К нему обратился запущенный колит, готовый развиться в гастрит и в язву и очень больные почки. Ничего больше он в собеседнике не увидел. Он хотел ответить, но думал о своем. Большую часть его ума всегда занимала жадность. Тем не менее внутри с собой он был честен и всегда искал оправдания: ведь выбранная им профессия предполагала самоотверженность, а порой и жертвенность. Почему-то именно сегодня из его головы не уходил Судья.
 
"Интересно, - думал он, - какие грязные тайны хранятся в памяти и апартаментах этого чистюли? Наверняка все не просто так. И скелеты в его шкафах весьма мясисты. Сколько ему? Помню. Помню. За такой срок, с таким саном можно накопить всякого. А может быть там и маленькие девочки... Чем черт.. - и мальчики. М-да " Его тонкие губы растянулись в похабной улыбке.
 
Ум его подсовывал в голову всяческую чертовщинку. Ловил себя на зависти, но тут же убеждал, что это - не она. Ведь в нынешнем положении и он, добивавшийся всего так долго, добился, наконец, права на всякое. Ему очень жаль было потраченного времени. Врач всегда завидовал таким, как судья, которым все упало в руки сразу. Сам он и способен был на многое теперь, а в чем-то и более, нежели его пациент. Но время ушло. И страсти его превратились больше в предвкушения. В фантазии, наверное.
 
И вдруг ум его пронзила мысль: "А ведь, если разобраться, именно сейчас я – хозяин положения! И хозяин вот этого старого идиота! Я же разное могу в рецепте написать! Могу и такое, от чего он уже не придет ко мне больше никогда. А не делаю этого, потому, что сам не желаю. М-да."
 
Ему вдруг стало тепло, гордо и он захотел домой. Почему-то общество вдруг стало так обременительно. Да и не за чем уже.


 
3.
Привычный кавардак квартиры смягчил его мысли. В открытой колбе стоял выдохшийся коньячок. И этим запахом теперь дышало помещение.
 
На углу стола лежала пачка чужих писем. У него была давняя страстишка - он в молодости еще научился вскрывать почтовые ящики. Теперь этот талант скрашивал его одинокие вечера.
 
Он протянул руку и бережно вскрыл верхний конверт, аккуратно ногтем мизинца подрезая приклеенный край. Эпистола была скучноватой, но искренней в своей алчности.


"Милая моя Зайка,"


Фу, какая банальщина. Имя тут было бы кстати. Интереснее было бы представить нечто живое. Пошляк.

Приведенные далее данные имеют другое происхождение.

-- ==== Sys2Proof/WellFormed.lean ====
section
/-! DEFINITION. The checks made before use: the configuration record (00_scope.md R7) and the assembler's operands (30_encoding.md R101). -/

namespace Sys2Proof

/-- The five `REG_*` addresses of the configuration record. -/
def Config.controlRegs (c : Config) : List Byte :=
  [c.regDecode, c.regIntensity, c.regScanLimit, c.regShutdown, c.regDisplayTest]

/-- 00_scope.md R7: every `REG_*` differs from every row address 1..8, and the five are pairwise distinct.
The ranges of `INIT_INTENSITY` and of `INTENSITY_PAYLOAD`'s domain are in their types. -/
def Config.wf (c : Config) : Bool :=
  c.controlRegs.all (fun a => decide (a.toNat < 1 ∨ 8 < a.toNat)) && decide c.controlRegs.Nodup

/-- 30_encoding.md R101: the assembler refuses an operand that does not fit its field, and a list of more
than 255 pairs. It does not check an operand's range beyond its field (`RENDER_ROW 9` is well formed). -/
def Asm.wf : Asm → Bool
  | .transmit frame => frame ≤ 0xFFFF
  | .writeReg addr value => addr ≤ 255 && value ≤ 255
  | .decodeOff => true
  | .setIntensity level => level ≤ 15
  | .scanLimitAll => true
  | .setOpmode on => on ≤ 1
  | .setDisplayTest on => on ≤ 1
  | .writeRow row value => row ≤ 15 && value ≤ 255
  | .matrixInit => true
  | .matrixClear => true
  | .translateList pairs => pairs.length ≤ 255 && pairs.all fun p => p.1 ≤ 15 && p.2 ≤ 15
  | .renderFull => true
  | .renderRow row => row ≤ 15
  | .renderCols col => col ≤ 255
  | .busSelect => true
  | .busWrite frame => frame ≤ 0xFFFF
  | .busWait => true
  | .busDeselect => true
  | .normalOp => true
  | .shutdown => true
  | .testOn => true
  | .testOff => true
  | .translate x y => x ≤ 15 && y ≤ 15
  | .renderNone => true

end Sys2Proof
end

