-- ==== Sys2Proof/Machine/Driver.lean ====
section
/-! DEFINITION. The display-driver register encoder's commands (41_driver_protocol.md R160 to R171). -/

namespace Sys2Proof.Machine

/-- WRITE_REG (R160). -/
def execWriteReg (addr value : Byte) (s : State) : Host.Outcome State Fault Refusal :=
  .next (sendFrame (mkFrame addr value) s)

/-- DECODE_OFF (R161). -/
def execDecodeOff (s : State) : Host.Outcome State Fault Refusal :=
  .next (sendFrame (decodeOffFrame s.cfg) s)

/-- SET_INTENSITY (R162). -/
def execSetIntensity (level : BitVec 4) (s : State) : Host.Outcome State Fault Refusal :=
  .next (sendFrame (intensityFrame s.cfg level) s)

/-- SCAN_LIMIT_ALL (R163). -/
def execScanLimitAll (s : State) : Host.Outcome State Fault Refusal :=
  .next (sendFrame (scanLimitFrame s.cfg) s)

/-- SET_OPMODE (R164). -/
def execSetOpmode (on : Bool) (s : State) : Host.Outcome State Fault Refusal :=
  .next (sendFrame (opmodeFrame s.cfg on) s)

/-- SET_DISPLAY_TEST (R165). -/
def execSetDisplayTest (on : Bool) (s : State) : Host.Outcome State Fault Refusal :=
  .next (sendFrame (displayTestFrame s.cfg on) s)

/-- WRITE_ROW (R166, R167): the bus is checked before the operand (60_exceptions.md R247). -/
def execWriteRow (row : BitVec 4) (value : Byte) (s : State) : Host.Outcome State Fault Refusal :=
  .next (
    if s.busIdle then
      match rowOperand row with
      | none => raise .invalidRow s
      | some r => sendFrame (mkFrame (rowAddr r) value) s
    else raise .busNotIdle s)

/-- The frames of MATRIX_INIT before its row frames, in their fixed order (R168, R169). -/
def initFrames (c : Config) : List Frame :=
  [decodeOffFrame c, intensityFrame c c.initIntensity, scanLimitFrame c, opmodeFrame c true, displayTestFrame c false]

/-- One `txn` per frame, with SEQ counting on from `seq`. -/
def sendAll : Nat → List Frame → List MicroOp
  | _, [] => []
  | seq, f :: fs => .start seq (.const f) :: sendAll (seq + 1) fs

/-- The statements of MATRIX_INIT (R168): thirteen frames, with SEQ 1 to 13, then INITD. -/
def matrixInitSteps (c : Config) : List MicroOp :=
  sendAll 1 (initFrames c ++ allRows.map clearFrame) ++ [.setInit]

/-- MATRIX_INIT (R168). -/
def execMatrixInit (s : State) : Host.Outcome State Fault Refusal :=
  .next (composite (matrixInitSteps s.cfg) s)

/-- The statements of MATRIX_CLEAR (R170): eight frames, with SEQ 1 to 8. -/
def matrixClearSteps : List MicroOp := sendAll 1 (allRows.map clearFrame)

/-- MATRIX_CLEAR (R170). -/
def execMatrixClear (s : State) : Host.Outcome State Fault Refusal :=
  .next (composite matrixClearSteps s)

end Sys2Proof.Machine
end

"мои старания теперь уже точно начали приносить плоды и я, вот-вот получу должность, на которую мы с тобой рассчитывали. Остается лишь слово, которое непременно должен замолвить мой высокий покровитель, чтобы карьера моя состоялась. Любимая, теперь уж точно, в последний раз я прошу тебя о помощи нашим мечтам и моим стараниям. Я полагаю, что сотни уж теперь точно хватит, чтобы мне дождаться момента нашего счастья. Целую нежно. Вечно преданный и бесконечно обязанный. Твой котенок. "
 
Он понял из этого письма всё. Ему стало так гадко, но на губах его гуляла ироничная улыбка. Esse homo. М-да.
 
Он вынул письмо из следующего конверта. Глянул мельком – имени не было ни в начале, ни в конце – и, поменяв письма местами, аккуратно заклеил оба. Завтра опустит в ящик.


 
4.
В борделе было шумно. И людно. Чего совсем не хотелось. Точнее, хотелось очень. Но не этого. Пришлось пойти в кабак.

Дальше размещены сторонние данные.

-- ==== Sys2Proof/Laws/Command.lean ====
section
/-! SUPPORT. Once for each shared operation what it can do: the block's step, the reset input, a translated list, a command as a whole, and one step of the machine. -/

namespace Sys2Proof.Machine

/-! ## The block's step (Machine/Ops.lean) -/

/-- Everything one step of the block can do, by the statement it stands at. -/
theorem blockStep_cases (s : State) :
    (s.work = [] ∧ blockStep s = s) ∨
    (∃ q src rest, s.work = .start q src :: rest ∧
      blockStep s = { s with seq := q, work := txnSteps (sourceFrame s src) ++ rest }) ∨
    (∃ rest, s.work = .select :: rest ∧ blockStep s = { selectLine s with work := rest }) ∨
    (∃ f rest, s.work = .write f :: rest ∧ blockStep s = { writeTxdr f s with work := rest }) ∨
    (∃ rest, s.work = .wait :: rest ∧ s.shiftDone = true ∧ blockStep s = { s with work := rest }) ∨
    (∃ rest, s.work = .wait :: rest ∧ s.shiftDone = false ∧ blockStep s = s) ∨
    (∃ rest, s.work = .deselect :: rest ∧ blockStep s = { deselectLine s with work := rest }) ∨
    (∃ rest, s.work = .setInit :: rest ∧ blockStep s = { s with initd := true, work := rest }) ∨
    (∃ c rest, s.work = .respond c :: rest ∧ blockStep s = respond c s) := by
  rcases hw : s.work with _ | ⟨op, rest⟩
  · exact .inl ⟨rfl, by simp [blockStep, hw]⟩
  · cases op <;> cases hd : s.shiftDone <;> simp [blockStep, hw, hd]

/-! ## The reset input (70_reset_and_hazards.md R272) -/

/-- On a high line a reset emits nothing. -/
theorem releaseLine_high {s : State} (h : s.ssn = true) : releaseLine s = s := by simp [releaseLine, h]

/-- On a low line a reset drives it high, and the receiver latches a whole frame or records a short one. -/
theorem releaseLine_low {s : State} (h : s.ssn = false) :
    releaseLine s = { s with
      ssn := true, trace := s.trace ++ [.ssRise]
      frames := s.frames ++
        [if s.rxbits.length = 16 then .full (frameOfBits s.rxbits) else .partialOf s.rxbits.length]
      drv := if s.rxbits.length = 16 then
        Memory.put s.drv (frameAddr (frameOfBits s.rxbits)).toNat (frameData (frameOfBits s.rxbits)) else [] } := by
  simp only [releaseLine, h, emit, receive, Bool.false_eq_true, if_false]
  by_cases hl : s.rxbits.length = 16 <;> simp [hl, latchFrame, latchPartial]

/-- A reset keeps the outside world's plan, the configuration record, RXBITS and what the host has read (log 3, 6, 11). -/
theorem resetInput_keeps (s : State) :
    (resetInput s).program = s.program ∧ (resetInput s).reads = s.reads ∧ (resetInput s).cfg = s.cfg ∧
      (resetInput s).rxbits = s.rxbits ∧ (resetInput s).resets = s.resets ∧ (resetInput s).sched = s.sched ∧
      (resetInput s).draws = s.draws := by
  cases h : s.ssn <;> simp [resetInput, releaseLine_high, releaseLine_low, h]

/-! ## A translated list (42_bitmap.md R201) -/

theorem bitmask_getLsbD : ∀ c k : Fin 8, (bitmask c).getLsbD k.val = decide (k = c) := by decide

/-- The bits of the rows after the pixels of a list are set: the union of what was there and the list. -/
theorem setPixels_getLsbD (ps : List Pixel) (s : State) (r : Row) (k : Fin 8) :
    ((ps.foldl setPixel s).readRow r).getLsbD k.val =
      ((s.readRow r).getLsbD k.val || decide (⟨k, r⟩ ∈ ps)) := by
  induction ps generalizing s with
  | nil => simp
  | cons p ps ih =>
    have hne : s.readRow p.row ||| bitmask p.col ≠ 0x00 := by
      intro h
      have := congrArg (·.getLsbD p.col.val) h
      simp [bitmask] at this
    have hr : (setPixel s p).readRow r = if r = p.row then s.readRow p.row ||| bitmask p.col else s.readRow r := by
      show Memory.read (Memory.write s.fb _ _) _ = _
      rw [Memory.read_write_ne_zero _ _ _ hne]
      by_cases h : r = p.row
      · simp [h]
      · rw [if_neg h, if_neg (fun h' => h (rowNumber_inj.mp h').symm)]; rfl
    rw [List.foldl_cons, ih, hr]
    obtain ⟨c, q⟩ := p
    by_cases h : r = q
    · subst h
      rw [if_pos rfl, BitVec.getLsbD_or, bitmask_getLsbD]
      by_cases hc : k = c <;> simp [hc]
    · simp [h]

/-- A list changes nothing of the state but the frame buffer. -/
theorem setPixels_frame (ps : List Pixel) (s : State) :
    ps.foldl setPixel s = { s with fb := (ps.foldl setPixel s).fb } := by
  induction ps generalizing s with
  | nil => rfl
  | cons p ps ih => rw [List.foldl_cons, ih]; rfl

/-- Setting pixels keeps the canonical form of the frame buffer. -/
theorem setPixels_wf (ps : List Pixel) {s : State} (h : Memory.wf s.fb = true) :
    Memory.wf (ps.foldl setPixel s).fb = true := by
  induction ps generalizing s with
  | nil => exact h
  | cons p ps ih => exact ih (writeRow_wf h _ _)

/-- Everything a list that executes can do. -/
theorem translate_cases (ws : List Word) (s : State) :
    translate ws s = raise .illegalCommand s ∨ translate ws s = raise .invalidCoordinate s ∨
      ∃ ps, pixelsOf ws = some ps ∧ translate ws s = respond .ok (ps.foldl setPixel s) := by
  unfold translate
  split
  · exact .inl rfl
  · split
    · exact .inr (.inl rfl)
    · exact .inr (.inr ⟨_, ‹_›, rfl⟩)

/-! ## A command as a whole -/

/-- A composite command, with no reset on its way: refused for the bus, or completed with its frames sent. -/
theorem composite_cases (items : List (Nat × FrameSource)) {s : State} (hr : s.resets = []) :
    composite (txnOps items) s = raise .busNotIdle s ∨
      composite (txnOps items) s = completed .ok (sentFrames s (txnFrames s items)) := by
  cases h : s.busIdle
  · exact .inl (composite_not_idle _ h)
  · exact .inr (composite_sends items h hr)

/-- Everything a command can do, with no reset on its way: an error and nothing else; frames sent on an idle bus; one of
the primitives' effects; or a list begun, continued or translated. -/
theorem exec_cases (i : Instr) (s : State) (hr : s.resets = []) :
    (∃ c, c ≠ .ok ∧ exec i s = .next (raise c s)) ∨
    (s.busIdle = true ∧ ∃ fs, exec i s = .next (completed .ok (sentFrames s fs)) ∨
      i = .matrixInit ∧ exec i s = .next (completed .ok { sentFrames s fs with initd := true })) ∨
    (s.ssn = true ∧ exec i s = .next (respond .ok (selectLine s))) ∨
    (∃ f, s.ssn = false ∧ s.wr = false ∧ exec i s = .next (respond .ok (writeTxdr f s))) ∨
    exec i s = .next (completed .ok (shifterRun (shifterLeft s) s)) ∨
    (s.ssn = false ∧ s.wr = true ∧ s.shiftDone = true ∧ exec i s = .next (respond .ok (deselectLine s))) ∨
    exec i s = .next (respond .ok s) ∨
    (∃ n, i = .translateList n ∧ n ≠ 0 ∧ exec i s = .next { s with list := ⟨n, []⟩, cmdst := .collect }) ∨
    (∃ w, i = .translateWord w ∧ s.cmdst = .collect ∧ s.list.words.length + 1 ≠ s.list.count.toNat ∧
      exec i s = .next { s with list := ⟨s.list.count, s.list.words ++ [w]⟩ }) ∨
    ∃ w, i = .translateWord w ∧ s.cmdst = .collect ∧ s.list.words.length + 1 = s.list.count.toNat ∧
      exec i s = .next (translate (s.list.words ++ [w]) { s with cmdst := .exec, list := .empty }) := by
  have frame (f : Frame) : (∃ c, c ≠ Resp.ok ∧ sendFrame f s = raise c s) ∨
      s.busIdle = true ∧ sendFrame f s = completed .ok (sentFrames s [f]) := by
    cases h : s.busIdle
    · exact .inl ⟨_, by decide, composite_not_idle _ h⟩
    · exact .inr ⟨rfl, sendFrame_sends f h hr⟩
  have lift {t : State} (he : exec i s = .next t)
      (h : (∃ c, c ≠ Resp.ok ∧ t = raise c s) ∨ s.busIdle = true ∧ ∃ fs, t = completed .ok (sentFrames s fs)) :
      (∃ c, c ≠ Resp.ok ∧ exec i s = .next (raise c s)) ∨
      (s.busIdle = true ∧ ∃ fs, exec i s = .next (completed .ok (sentFrames s fs)) ∨
        i = .matrixInit ∧ exec i s = .next (completed .ok { sentFrames s fs with initd := true })) := by
    obtain ⟨c, hc, rfl⟩ | ⟨hb, fs, rfl⟩ := h
    · exact .inl ⟨c, hc, he⟩
    · exact .inr ⟨hb, fs, .inl he⟩
  have widen {p q rest : Prop} (h : p ∨ q) : p ∨ q ∨ rest := h.elim .inl fun h => .inr (.inl h)
  have one (f : Frame) (he : exec i s = .next (sendFrame f s)) := lift he ((frame f).imp_right fun h => ⟨h.1, _, h.2⟩)
  have many (items : List (Nat × FrameSource)) (he : exec i s = .next (composite (txnOps items) s)) :=
    lift he (by
      cases h : s.busIdle
      · exact .inl ⟨_, by decide, composite_not_idle _ h⟩
      · exact .inr ⟨rfl, _, composite_sends items h hr⟩)
  cases i with
  | transmit f => exact widen (one _ rfl)
  | writeReg a v => exact widen (one _ rfl)
  | decodeOff => exact widen (one _ rfl)
  | setIntensity l => exact widen (one _ rfl)
  | scanLimitAll => exact widen (one _ rfl)
  | setOpmode on => exact widen (one _ rfl)
  | setDisplayTest on => exact widen (one _ rfl)
  | writeRow r v =>
    by_cases hb : s.busIdle = true
    · cases hrow : rowOperand r with
      | none => exact .inl ⟨.invalidRow, by decide, by simp [exec, execWriteRow, hb, hrow]⟩
      | some row => exact widen (one (mkFrame (rowAddr row) v) (by simp [exec, execWriteRow, hb, hrow]))
    · exact .inl ⟨.busNotIdle, by decide, by simp [exec, execWriteRow, hb]⟩
  | matrixInit =>
    cases hb : s.busIdle
    · exact .inl ⟨.busNotIdle, by decide, congrArg _ (composite_not_idle _ hb)⟩
    · exact .inr (.inl ⟨rfl, _, .inr ⟨rfl, congrArg _ (composite_sends_init
        ((initFrames s.cfg ++ allRows.map clearFrame).mapIdx fun n f => (n + 1, .const f)) hb hr)⟩⟩)
  | matrixClear =>
    exact widen (many ((allRows.map clearFrame).mapIdx fun n f => (n + 1, .const f)) rfl)
  | translateList n =>
    by_cases hn : n = 0
    · iterate 6 right
      exact .inl (by simp [exec, execTranslateList, hn])
    · iterate 7 right
      exact .inl ⟨n, rfl, hn, congrArg _ (if_neg hn)⟩
  | translateWord w =>
    by_cases hc : s.cmdst = .collect
    · by_cases hl : s.list.words.length + 1 = s.list.count.toNat
      · iterate 9 right
        exact ⟨w, rfl, hc, hl, by simp [exec, execTranslateWord, hc, hl]⟩
      · iterate 8 right
        exact .inl ⟨w, rfl, hc, hl, by simp [exec, execTranslateWord, hc, hl]⟩
    · exact .inl ⟨.illegalCommand, by decide, by simp [exec, execTranslateWord, hc]⟩
  | renderFull => exact widen (many (allRows.map fun r => (rowNumber r, .row r 0xFF)) rfl)
  | renderRow r =>
    by_cases hb : s.busIdle = true
    · cases hrow : rowOperand r with
      | none => exact .inl ⟨.invalidRow, by decide, by simp [exec, execRenderRow, hb, hrow]⟩
      | some row => exact widen (many [(1, .row row 0xFF)] (by simp [exec, execRenderRow, hb, hrow, renderRowSteps, txnOps]))
    · exact .inl ⟨.busNotIdle, by decide, by simp [exec, execRenderRow, hb]⟩
  | renderCols c => exact widen (many (allRows.map fun r => (rowNumber r, .row r (colmask c))) rfl)
  | busSelect =>
    cases h : s.ssn
    · exact .inl ⟨.selectWhileSelected, by decide, by simp [exec, execBusSelect, h]⟩
    · iterate 2 right
      exact .inl ⟨rfl, by simp [exec, execBusSelect, h]⟩
  | busWrite f =>
    cases h : s.ssn
    · cases hw : s.wr
      · iterate 3 right
        exact .inl ⟨f, rfl, rfl, by simp [exec, execBusWrite, h, hw]⟩
      · exact .inl ⟨.secondWrite, by decide, by simp [exec, execBusWrite, h, hw]⟩
    · exact .inl ⟨.writeWithoutSelect, by decide, by simp [exec, execBusWrite, h]⟩
  | busWait =>
    iterate 4 right
    exact .inl (congrArg _ (run_wait hr))
  | busDeselect =>
    cases h : s.ssn
    · cases hw : s.wr
      · exact .inl ⟨.deselectEmpty, by decide, by simp [exec, execBusDeselect, h, hw]⟩
      · cases hd : s.shiftDone
        · exact .inl ⟨.deselectMidShift, by decide, by simp [exec, execBusDeselect, h, hw, hd]⟩
        · iterate 5 right
          exact .inl ⟨rfl, rfl, rfl, by simp [exec, execBusDeselect, h, hw, hd]⟩
    · exact .inl ⟨.deselectNotSelected, by decide, by simp [exec, execBusDeselect, h]⟩

/-! ## One step of the machine (Machine/HostPort.lean) -/

/-- Everything a step that answers a next state can do: the reset input; one small step of an executing command; a step
of the shifter, with or without a turn used; a host action, with or without a turn used; or nothing. -/
theorem step_cases {s t : State} (h : step s = .next t) :
    s.cfg.wf = true ∧
    ((s.resets.head? = some 0 ∧ t = takeReset s) ∨
    (s.resets.head? ≠ some 0 ∧ s.cmdst = .exec ∧ t = microStep (tick s)) ∨
    (s.resets.head? ≠ some 0 ∧ s.cmdst ≠ .exec ∧ s.shifterEnabled = true ∧
      (s.program = [] ∧ t = shifterStep (tick s) ∨ t = shifterStep (useTurn (tick s)))) ∨
    (s.resets.head? ≠ some 0 ∧ s.cmdst ≠ .exec ∧ ∃ a rest, s.program = a :: rest ∧
      (hostMove a { tick s with program := rest } = .next t ∨
        hostMove a { useTurn (tick s) with program := rest } = .next t)) ∨
    (s.resets.head? ≠ some 0 ∧ s.cmdst ≠ .exec ∧ s.shifterEnabled = false ∧ s.program = [] ∧ t = tick s)) := by
  unfold step nextStep at h
  split at h
  · refine ⟨‹_›, ?_⟩
    split at h
    · exact .inl ⟨‹_›, by simpa using h.symm⟩
    · right
      split at h
      · unfold heldMove at h
        split at h
        · exact .inl ⟨‹_›, ‹_›, by simpa using h.symm⟩
        · cases h
      · right
        have he : (tick s).shifterEnabled = s.shifterEnabled := rfl
        unfold freeMove at h
        rcases hp : s.program with _ | ⟨a, rest⟩
        · simp only [tick_program, hp, he] at h
          split at h
          · exact .inl ⟨‹_›, ‹_›, ‹_›, .inl ⟨rfl, by simpa using h.symm⟩⟩
          · unfold nobodyMoves at h
            split at h
            · cases h
            · exact .inr (.inr ⟨‹_›, ‹_›, by simpa using ‹¬s.shifterEnabled = true›, rfl, by simpa using h.symm⟩)
        · simp only [tick_program, hp, he] at h
          split at h
          · split at h
            · exact .inl ⟨‹_›, ‹_›, ‹_›, .inr (by simpa using h.symm)⟩
            · exact .inr (.inl ⟨‹_›, ‹_›, a, rest, rfl, .inr h⟩)
          · exact .inr (.inl ⟨‹_›, ‹_›, a, rest, rfl, .inl h⟩)
  · cases h

end Sys2Proof.Machine
end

В кабаке, как водится, вначале вечера, царила энергия и она. Она плавно переходила от столика к другому и, задавая неважные вопросы, получала вроде бессодержательные ответы. Королева вечера, получившая уже давно от жизни все, что могла, она существовала здесь, как золотая рыбка в воде аквариума. Полные белые руки избирательно касались гостей. Оставляя на них следы ласкового доверия. И им было лестно и приятно от этой избирательности. Она была - царица ночи. В маске. Никто не знал ее лица. Узнавали по рукам всегда.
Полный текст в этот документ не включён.